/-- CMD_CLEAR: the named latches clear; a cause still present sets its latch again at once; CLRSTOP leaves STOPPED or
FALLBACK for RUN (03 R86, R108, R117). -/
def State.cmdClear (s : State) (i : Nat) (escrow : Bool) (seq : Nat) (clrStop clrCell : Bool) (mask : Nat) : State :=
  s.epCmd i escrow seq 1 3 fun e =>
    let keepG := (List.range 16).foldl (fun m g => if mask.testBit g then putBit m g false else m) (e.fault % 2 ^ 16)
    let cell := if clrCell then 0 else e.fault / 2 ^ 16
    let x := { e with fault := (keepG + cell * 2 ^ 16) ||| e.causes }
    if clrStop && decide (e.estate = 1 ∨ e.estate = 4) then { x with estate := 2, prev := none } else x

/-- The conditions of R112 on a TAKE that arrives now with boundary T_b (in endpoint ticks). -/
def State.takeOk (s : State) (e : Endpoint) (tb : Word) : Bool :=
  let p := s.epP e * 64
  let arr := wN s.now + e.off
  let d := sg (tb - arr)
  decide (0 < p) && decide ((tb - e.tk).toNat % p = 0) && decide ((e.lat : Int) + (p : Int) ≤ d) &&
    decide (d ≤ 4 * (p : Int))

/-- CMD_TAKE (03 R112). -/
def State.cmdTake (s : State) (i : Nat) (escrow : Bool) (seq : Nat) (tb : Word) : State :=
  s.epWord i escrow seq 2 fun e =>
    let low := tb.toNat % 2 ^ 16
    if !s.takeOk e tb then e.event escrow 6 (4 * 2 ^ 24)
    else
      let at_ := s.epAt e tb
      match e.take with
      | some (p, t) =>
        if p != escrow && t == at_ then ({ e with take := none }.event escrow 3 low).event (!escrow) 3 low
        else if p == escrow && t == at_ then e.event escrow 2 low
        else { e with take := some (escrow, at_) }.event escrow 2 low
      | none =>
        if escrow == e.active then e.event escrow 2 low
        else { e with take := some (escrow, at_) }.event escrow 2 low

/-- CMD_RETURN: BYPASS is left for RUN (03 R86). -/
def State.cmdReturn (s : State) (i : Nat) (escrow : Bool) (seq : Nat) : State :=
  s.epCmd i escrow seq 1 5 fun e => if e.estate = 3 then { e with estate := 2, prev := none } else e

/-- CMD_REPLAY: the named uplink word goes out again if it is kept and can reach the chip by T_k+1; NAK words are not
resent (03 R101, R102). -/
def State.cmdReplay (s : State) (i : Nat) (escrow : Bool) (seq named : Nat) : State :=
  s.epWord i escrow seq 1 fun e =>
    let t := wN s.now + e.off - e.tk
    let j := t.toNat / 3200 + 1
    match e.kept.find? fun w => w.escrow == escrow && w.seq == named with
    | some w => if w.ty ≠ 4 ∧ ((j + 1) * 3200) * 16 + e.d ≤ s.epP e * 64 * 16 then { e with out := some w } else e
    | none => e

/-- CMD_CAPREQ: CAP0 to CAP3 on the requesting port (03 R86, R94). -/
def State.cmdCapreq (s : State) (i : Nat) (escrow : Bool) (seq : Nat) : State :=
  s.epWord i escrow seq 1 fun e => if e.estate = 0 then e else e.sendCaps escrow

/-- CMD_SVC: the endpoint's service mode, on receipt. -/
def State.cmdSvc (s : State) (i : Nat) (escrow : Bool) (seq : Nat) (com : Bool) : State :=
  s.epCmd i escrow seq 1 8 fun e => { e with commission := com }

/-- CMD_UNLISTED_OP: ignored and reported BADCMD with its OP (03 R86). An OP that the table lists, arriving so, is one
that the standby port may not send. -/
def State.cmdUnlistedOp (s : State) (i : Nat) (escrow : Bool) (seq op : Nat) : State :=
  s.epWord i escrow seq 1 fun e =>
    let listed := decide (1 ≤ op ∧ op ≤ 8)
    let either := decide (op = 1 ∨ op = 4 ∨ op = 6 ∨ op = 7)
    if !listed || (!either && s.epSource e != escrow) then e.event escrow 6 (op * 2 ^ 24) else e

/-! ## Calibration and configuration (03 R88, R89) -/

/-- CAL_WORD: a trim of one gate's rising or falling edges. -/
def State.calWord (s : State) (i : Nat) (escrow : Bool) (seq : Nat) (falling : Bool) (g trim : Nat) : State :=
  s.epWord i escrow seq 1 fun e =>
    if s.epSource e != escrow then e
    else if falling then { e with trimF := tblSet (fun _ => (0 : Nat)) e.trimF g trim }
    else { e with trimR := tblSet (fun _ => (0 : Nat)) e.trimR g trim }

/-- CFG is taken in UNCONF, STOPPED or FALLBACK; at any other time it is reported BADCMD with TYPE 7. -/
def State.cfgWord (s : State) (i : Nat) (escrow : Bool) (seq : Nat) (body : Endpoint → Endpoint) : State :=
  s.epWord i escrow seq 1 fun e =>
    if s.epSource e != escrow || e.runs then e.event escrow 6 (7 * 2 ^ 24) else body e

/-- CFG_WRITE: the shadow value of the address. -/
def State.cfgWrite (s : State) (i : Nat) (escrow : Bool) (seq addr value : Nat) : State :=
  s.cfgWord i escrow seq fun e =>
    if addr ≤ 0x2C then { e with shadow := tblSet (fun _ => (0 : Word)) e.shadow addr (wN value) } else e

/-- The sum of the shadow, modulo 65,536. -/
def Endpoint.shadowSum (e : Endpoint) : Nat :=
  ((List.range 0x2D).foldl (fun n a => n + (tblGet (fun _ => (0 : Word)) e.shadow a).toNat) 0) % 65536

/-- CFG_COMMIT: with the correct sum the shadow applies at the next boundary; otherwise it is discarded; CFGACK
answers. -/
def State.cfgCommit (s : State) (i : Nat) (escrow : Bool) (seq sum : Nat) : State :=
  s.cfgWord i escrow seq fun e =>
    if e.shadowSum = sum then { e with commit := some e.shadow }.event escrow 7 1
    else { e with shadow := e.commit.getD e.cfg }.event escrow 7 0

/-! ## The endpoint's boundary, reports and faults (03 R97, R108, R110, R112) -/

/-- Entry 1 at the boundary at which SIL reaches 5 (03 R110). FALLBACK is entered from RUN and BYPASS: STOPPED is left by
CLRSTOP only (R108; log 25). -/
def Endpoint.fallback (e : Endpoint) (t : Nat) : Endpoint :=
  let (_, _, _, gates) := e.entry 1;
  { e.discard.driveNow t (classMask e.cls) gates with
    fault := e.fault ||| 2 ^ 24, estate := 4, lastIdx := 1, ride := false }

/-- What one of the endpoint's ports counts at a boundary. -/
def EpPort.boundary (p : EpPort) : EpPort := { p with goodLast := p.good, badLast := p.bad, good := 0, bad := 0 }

WHAT YOU ARE ASKED TO DO:
In the listing above, find the line with "def State.cmdReturn (s" and the line with "on receipt. -/", then reproduce both and every line between them exactly.

EXERCISE SOLUTION:
def State.cmdReturn (s : State) (i : Nat) (escrow : Bool) (seq : Nat) : State :=
  s.epCmd i escrow seq 1 5 fun e => if e.estate = 3 then { e with estate := 2, prev := none } else e

/-- CMD_REPLAY: the named uplink word goes out again if it is kept and can reach the chip by T_k+1; NAK words are not
resent (03 R101, R102). -/
def State.cmdReplay (s : State) (i : Nat) (escrow : Bool) (seq named : Nat) : State :=
  s.epWord i escrow seq 1 fun e =>
    let t := wN s.now + e.off - e.tk
    let j := t.toNat / 3200 + 1
    match e.kept.find? fun w => w.escrow == escrow && w.seq == named with
    | some w => if w.ty ≠ 4 ∧ ((j + 1) * 3200) * 16 + e.d ≤ s.epP e * 64 * 16 then { e with out := some w } else e
    | none => e

/-- CMD_CAPREQ: CAP0 to CAP3 on the requesting port (03 R86, R94). -/
def State.cmdCapreq (s : State) (i : Nat) (escrow : Bool) (seq : Nat) : State :=
  s.epWord i escrow seq 1 fun e => if e.estate = 0 then e else e.sendCaps escrow

/-- CMD_SVC: the endpoint's service mode, on receipt. -/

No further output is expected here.